» **Information**

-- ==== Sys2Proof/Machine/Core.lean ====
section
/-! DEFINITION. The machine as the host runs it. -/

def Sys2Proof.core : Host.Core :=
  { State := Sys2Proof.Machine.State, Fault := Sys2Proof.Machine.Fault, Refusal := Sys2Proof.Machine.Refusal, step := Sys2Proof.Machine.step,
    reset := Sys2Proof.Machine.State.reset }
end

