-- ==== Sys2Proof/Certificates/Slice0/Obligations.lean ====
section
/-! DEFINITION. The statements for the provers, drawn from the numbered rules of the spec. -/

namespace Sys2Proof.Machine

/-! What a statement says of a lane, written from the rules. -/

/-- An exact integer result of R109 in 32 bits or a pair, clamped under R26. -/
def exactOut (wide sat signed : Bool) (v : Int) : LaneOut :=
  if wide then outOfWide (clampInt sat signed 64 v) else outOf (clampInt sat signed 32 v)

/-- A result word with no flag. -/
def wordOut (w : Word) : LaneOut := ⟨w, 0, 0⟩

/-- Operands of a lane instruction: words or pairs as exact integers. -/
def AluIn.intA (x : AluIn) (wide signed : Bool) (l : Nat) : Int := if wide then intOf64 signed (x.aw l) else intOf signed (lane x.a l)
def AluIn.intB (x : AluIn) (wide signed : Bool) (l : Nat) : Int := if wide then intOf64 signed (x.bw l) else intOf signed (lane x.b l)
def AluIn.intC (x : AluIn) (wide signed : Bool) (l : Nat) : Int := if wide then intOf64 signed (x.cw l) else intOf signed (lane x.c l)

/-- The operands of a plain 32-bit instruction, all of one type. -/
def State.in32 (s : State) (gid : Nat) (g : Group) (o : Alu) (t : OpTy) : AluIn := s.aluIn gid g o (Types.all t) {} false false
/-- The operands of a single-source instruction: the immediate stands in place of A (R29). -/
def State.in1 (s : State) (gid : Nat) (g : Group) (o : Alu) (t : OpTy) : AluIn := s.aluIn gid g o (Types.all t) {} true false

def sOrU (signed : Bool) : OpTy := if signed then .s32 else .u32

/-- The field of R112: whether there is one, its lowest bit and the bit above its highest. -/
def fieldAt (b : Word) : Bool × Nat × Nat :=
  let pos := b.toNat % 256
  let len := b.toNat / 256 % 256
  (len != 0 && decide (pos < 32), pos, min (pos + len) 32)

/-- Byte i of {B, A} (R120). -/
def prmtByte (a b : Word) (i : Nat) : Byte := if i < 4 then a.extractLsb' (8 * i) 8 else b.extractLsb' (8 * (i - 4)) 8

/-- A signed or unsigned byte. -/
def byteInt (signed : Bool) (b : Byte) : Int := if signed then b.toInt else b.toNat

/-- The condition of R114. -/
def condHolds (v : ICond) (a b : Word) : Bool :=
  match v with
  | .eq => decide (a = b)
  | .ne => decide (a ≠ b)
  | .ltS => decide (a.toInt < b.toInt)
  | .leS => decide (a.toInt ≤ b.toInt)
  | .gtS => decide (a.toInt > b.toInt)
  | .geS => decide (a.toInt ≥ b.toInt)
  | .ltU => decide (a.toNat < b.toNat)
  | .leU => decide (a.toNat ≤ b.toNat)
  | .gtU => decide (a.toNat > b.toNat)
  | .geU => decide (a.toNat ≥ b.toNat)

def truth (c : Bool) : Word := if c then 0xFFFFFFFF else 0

* * *

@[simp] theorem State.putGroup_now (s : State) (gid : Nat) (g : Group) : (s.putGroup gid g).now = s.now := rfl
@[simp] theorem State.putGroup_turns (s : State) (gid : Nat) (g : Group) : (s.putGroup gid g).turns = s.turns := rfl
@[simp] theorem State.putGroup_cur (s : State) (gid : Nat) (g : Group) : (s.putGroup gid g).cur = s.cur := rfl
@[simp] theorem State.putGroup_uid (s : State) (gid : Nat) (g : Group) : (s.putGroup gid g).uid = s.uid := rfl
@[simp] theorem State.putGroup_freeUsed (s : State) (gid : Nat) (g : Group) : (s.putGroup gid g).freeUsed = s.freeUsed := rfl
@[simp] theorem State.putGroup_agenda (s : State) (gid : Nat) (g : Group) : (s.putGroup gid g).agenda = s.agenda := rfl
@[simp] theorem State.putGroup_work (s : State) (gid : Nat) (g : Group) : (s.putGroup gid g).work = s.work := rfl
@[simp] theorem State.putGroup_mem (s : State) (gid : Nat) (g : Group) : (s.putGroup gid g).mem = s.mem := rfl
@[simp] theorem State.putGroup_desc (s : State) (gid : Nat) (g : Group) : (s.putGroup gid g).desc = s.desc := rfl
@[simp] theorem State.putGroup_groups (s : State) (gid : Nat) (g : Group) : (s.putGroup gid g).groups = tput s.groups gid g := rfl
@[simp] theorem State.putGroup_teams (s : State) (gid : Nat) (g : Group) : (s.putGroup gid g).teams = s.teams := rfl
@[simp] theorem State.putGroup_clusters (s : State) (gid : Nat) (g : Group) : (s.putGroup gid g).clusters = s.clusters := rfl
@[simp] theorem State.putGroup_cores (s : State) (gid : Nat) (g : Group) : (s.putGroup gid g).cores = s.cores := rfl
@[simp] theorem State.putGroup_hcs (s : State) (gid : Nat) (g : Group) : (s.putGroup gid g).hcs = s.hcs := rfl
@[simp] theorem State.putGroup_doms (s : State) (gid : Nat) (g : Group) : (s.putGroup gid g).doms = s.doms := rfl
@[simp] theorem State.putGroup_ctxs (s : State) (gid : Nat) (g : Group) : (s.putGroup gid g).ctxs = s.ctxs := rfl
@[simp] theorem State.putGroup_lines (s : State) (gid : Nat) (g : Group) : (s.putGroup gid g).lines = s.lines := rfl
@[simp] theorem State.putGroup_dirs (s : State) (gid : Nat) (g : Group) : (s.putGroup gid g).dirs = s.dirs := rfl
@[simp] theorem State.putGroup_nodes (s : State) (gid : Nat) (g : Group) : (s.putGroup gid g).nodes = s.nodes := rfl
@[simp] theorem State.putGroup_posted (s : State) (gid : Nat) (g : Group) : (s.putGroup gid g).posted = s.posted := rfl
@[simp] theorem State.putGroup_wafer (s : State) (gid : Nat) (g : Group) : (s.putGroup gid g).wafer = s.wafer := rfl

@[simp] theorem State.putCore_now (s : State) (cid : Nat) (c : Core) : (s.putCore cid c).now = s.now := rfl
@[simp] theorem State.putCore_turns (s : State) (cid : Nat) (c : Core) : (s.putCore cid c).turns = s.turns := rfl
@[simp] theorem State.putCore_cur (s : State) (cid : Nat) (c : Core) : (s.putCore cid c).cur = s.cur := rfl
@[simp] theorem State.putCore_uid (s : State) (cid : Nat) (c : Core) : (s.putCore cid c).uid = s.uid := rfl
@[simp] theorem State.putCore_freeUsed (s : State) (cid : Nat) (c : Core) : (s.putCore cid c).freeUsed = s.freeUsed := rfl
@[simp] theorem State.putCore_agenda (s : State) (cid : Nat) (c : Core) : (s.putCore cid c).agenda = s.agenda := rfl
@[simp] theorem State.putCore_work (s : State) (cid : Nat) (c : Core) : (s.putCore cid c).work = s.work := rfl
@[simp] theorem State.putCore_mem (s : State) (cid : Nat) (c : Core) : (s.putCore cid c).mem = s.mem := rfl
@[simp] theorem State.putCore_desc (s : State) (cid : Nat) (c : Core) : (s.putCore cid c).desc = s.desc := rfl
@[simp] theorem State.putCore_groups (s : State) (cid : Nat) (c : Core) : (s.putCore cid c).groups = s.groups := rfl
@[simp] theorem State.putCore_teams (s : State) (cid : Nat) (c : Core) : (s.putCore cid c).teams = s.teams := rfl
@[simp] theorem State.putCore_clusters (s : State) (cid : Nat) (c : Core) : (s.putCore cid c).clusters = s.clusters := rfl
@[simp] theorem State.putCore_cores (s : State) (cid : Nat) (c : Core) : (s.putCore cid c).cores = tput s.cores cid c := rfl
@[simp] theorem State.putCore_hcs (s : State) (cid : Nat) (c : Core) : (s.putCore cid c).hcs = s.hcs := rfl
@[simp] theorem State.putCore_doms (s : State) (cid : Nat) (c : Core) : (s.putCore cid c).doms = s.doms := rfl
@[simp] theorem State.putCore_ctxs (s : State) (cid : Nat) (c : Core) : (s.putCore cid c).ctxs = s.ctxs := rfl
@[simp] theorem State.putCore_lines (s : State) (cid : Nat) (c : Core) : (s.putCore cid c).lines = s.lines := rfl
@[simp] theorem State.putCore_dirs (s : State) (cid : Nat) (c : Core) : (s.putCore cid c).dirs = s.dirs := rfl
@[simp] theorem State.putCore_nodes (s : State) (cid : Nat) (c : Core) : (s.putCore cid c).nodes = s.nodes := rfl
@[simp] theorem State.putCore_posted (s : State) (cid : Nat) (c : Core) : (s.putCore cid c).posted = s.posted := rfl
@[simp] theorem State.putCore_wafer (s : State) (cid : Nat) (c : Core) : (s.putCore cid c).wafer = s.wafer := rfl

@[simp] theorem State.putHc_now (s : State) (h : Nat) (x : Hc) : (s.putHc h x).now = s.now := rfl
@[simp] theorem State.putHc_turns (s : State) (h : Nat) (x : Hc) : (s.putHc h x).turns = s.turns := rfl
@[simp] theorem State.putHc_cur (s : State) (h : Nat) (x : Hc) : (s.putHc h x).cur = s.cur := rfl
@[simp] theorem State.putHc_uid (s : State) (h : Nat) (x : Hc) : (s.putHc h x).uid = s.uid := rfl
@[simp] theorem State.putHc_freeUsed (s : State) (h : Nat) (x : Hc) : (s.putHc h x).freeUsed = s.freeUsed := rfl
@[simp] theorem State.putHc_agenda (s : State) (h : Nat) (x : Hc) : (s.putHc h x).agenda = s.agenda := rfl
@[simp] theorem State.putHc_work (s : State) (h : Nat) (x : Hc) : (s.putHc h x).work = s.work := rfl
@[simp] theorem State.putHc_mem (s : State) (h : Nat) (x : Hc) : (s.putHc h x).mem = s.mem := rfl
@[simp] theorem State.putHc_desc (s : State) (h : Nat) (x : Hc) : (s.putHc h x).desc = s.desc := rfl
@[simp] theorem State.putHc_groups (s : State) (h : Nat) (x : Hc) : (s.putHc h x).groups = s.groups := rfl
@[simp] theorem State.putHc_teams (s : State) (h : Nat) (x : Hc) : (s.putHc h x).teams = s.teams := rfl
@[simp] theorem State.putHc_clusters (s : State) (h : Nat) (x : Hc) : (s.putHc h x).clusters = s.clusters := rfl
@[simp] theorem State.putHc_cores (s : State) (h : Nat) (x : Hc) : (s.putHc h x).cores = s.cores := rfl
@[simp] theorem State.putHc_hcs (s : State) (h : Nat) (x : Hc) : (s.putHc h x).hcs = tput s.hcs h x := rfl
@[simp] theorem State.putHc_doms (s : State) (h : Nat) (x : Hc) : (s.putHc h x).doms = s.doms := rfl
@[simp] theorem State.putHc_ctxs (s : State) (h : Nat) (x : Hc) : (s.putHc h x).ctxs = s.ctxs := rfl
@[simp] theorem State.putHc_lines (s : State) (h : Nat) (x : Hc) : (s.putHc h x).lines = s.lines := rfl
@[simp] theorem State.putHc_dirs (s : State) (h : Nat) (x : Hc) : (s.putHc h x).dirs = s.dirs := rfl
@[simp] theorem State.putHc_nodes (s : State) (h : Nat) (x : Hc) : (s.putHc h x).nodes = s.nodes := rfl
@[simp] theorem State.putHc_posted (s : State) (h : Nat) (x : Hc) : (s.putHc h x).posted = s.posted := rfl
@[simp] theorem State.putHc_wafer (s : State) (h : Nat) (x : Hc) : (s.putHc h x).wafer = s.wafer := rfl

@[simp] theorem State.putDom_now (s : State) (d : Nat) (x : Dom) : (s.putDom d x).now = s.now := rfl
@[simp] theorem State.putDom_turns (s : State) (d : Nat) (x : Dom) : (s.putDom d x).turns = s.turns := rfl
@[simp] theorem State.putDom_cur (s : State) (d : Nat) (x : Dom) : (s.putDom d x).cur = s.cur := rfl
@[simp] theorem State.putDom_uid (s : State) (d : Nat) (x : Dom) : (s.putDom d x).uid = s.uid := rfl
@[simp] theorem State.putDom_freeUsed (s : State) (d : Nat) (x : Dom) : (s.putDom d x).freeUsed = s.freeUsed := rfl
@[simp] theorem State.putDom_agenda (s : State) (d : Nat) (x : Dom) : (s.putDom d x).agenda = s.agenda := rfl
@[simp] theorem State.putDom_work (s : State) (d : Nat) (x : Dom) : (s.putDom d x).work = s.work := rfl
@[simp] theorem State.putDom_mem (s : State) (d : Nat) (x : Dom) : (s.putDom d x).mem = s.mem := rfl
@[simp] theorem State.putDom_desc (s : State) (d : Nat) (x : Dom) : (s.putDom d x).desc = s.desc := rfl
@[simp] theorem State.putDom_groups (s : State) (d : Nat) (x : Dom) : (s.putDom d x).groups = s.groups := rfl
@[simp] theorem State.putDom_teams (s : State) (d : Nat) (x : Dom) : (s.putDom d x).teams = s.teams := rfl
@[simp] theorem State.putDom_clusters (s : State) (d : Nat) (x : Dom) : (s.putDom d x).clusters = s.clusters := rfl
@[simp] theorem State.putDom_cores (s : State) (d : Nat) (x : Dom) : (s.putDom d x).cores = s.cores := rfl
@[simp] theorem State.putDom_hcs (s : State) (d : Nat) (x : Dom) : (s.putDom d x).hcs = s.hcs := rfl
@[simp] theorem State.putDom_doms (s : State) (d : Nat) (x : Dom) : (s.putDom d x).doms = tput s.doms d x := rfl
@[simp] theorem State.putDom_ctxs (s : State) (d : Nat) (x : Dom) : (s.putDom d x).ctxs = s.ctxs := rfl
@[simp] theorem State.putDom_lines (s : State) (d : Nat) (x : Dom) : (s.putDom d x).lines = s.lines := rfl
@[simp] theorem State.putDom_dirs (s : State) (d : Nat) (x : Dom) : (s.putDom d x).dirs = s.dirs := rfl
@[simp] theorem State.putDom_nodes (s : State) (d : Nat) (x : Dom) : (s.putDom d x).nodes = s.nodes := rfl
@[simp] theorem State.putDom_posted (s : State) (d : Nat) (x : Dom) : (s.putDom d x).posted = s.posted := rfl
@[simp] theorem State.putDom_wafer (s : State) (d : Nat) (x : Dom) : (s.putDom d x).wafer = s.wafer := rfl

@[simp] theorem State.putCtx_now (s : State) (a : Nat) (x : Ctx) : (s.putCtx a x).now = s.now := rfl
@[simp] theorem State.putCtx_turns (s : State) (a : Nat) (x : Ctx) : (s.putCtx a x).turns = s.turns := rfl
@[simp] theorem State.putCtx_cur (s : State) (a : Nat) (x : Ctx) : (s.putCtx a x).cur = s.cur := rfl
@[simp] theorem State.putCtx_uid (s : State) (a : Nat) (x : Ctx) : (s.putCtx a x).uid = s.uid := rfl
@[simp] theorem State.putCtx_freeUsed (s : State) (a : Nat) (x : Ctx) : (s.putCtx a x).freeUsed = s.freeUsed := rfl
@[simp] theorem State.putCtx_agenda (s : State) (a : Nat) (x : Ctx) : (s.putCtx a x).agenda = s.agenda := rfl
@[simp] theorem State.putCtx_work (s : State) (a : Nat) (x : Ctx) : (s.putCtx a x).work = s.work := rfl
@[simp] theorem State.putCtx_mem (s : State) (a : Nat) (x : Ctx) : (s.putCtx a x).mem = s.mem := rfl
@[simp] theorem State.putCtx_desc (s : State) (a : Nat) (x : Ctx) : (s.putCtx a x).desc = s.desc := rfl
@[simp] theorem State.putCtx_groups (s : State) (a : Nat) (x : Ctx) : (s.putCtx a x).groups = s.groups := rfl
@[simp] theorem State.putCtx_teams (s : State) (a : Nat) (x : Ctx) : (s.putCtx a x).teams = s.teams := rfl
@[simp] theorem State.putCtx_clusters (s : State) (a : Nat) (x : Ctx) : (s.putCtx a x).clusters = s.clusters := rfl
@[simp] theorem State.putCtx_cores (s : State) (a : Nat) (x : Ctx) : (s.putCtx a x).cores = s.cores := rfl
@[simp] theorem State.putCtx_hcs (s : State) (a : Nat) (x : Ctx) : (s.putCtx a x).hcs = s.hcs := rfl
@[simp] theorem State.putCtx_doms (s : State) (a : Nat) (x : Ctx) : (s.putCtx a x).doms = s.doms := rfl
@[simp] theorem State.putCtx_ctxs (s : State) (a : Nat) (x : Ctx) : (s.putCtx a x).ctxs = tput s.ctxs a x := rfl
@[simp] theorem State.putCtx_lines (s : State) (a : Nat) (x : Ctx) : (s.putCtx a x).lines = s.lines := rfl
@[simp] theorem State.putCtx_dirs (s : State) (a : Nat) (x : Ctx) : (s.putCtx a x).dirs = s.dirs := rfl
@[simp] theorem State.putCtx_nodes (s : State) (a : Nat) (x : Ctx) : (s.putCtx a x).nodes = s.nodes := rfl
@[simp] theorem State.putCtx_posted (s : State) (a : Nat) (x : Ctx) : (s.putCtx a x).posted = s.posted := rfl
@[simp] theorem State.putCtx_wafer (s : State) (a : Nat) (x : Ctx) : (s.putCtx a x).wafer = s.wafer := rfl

» **Required action**
Write out, from the lines above, only those from the line with "h x).wafer = s.wafer := rfl" to the line with "d x).posted = s.posted := rfl", exactly as given, including the first and the last.

» **Answer box**
@[simp] theorem State.putHc_wafer (s : State) (h : Nat) (x : Hc) : (s.putHc h x).wafer = s.wafer := rfl

@[simp] theorem State.putDom_now (s : State) (d : Nat) (x : Dom) : (s.putDom d x).now = s.now := rfl
@[simp] theorem State.putDom_turns (s : State) (d : Nat) (x : Dom) : (s.putDom d x).turns = s.turns := rfl
@[simp] theorem State.putDom_cur (s : State) (d : Nat) (x : Dom) : (s.putDom d x).cur = s.cur := rfl
@[simp] theorem State.putDom_uid (s : State) (d : Nat) (x : Dom) : (s.putDom d x).uid = s.uid := rfl
@[simp] theorem State.putDom_freeUsed (s : State) (d : Nat) (x : Dom) : (s.putDom d x).freeUsed = s.freeUsed := rfl
@[simp] theorem State.putDom_agenda (s : State) (d : Nat) (x : Dom) : (s.putDom d x).agenda = s.agenda := rfl
@[simp] theorem State.putDom_work (s : State) (d : Nat) (x : Dom) : (s.putDom d x).work = s.work := rfl
@[simp] theorem State.putDom_mem (s : State) (d : Nat) (x : Dom) : (s.putDom d x).mem = s.mem := rfl
@[simp] theorem State.putDom_desc (s : State) (d : Nat) (x : Dom) : (s.putDom d x).desc = s.desc := rfl
@[simp] theorem State.putDom_groups (s : State) (d : Nat) (x : Dom) : (s.putDom d x).groups = s.groups := rfl
@[simp] theorem State.putDom_teams (s : State) (d : Nat) (x : Dom) : (s.putDom d x).teams = s.teams := rfl
@[simp] theorem State.putDom_clusters (s : State) (d : Nat) (x : Dom) : (s.putDom d x).clusters = s.clusters := rfl
@[simp] theorem State.putDom_cores (s : State) (d : Nat) (x : Dom) : (s.putDom d x).cores = s.cores := rfl
@[simp] theorem State.putDom_hcs (s : State) (d : Nat) (x : Dom) : (s.putDom d x).hcs = s.hcs := rfl
@[simp] theorem State.putDom_doms (s : State) (d : Nat) (x : Dom) : (s.putDom d x).doms = tput s.doms d x := rfl
@[simp] theorem State.putDom_ctxs (s : State) (d : Nat) (x : Dom) : (s.putDom d x).ctxs = s.ctxs := rfl
@[simp] theorem State.putDom_lines (s : State) (d : Nat) (x : Dom) : (s.putDom d x).lines = s.lines := rfl
@[simp] theorem State.putDom_dirs (s : State) (d : Nat) (x : Dom) : (s.putDom d x).dirs = s.dirs := rfl
@[simp] theorem State.putDom_nodes (s : State) (d : Nat) (x : Dom) : (s.putDom d x).nodes = s.nodes := rfl
@[simp] theorem State.putDom_posted (s : State) (d : Nat) (x : Dom) : (s.putDom d x).posted = s.posted := rfl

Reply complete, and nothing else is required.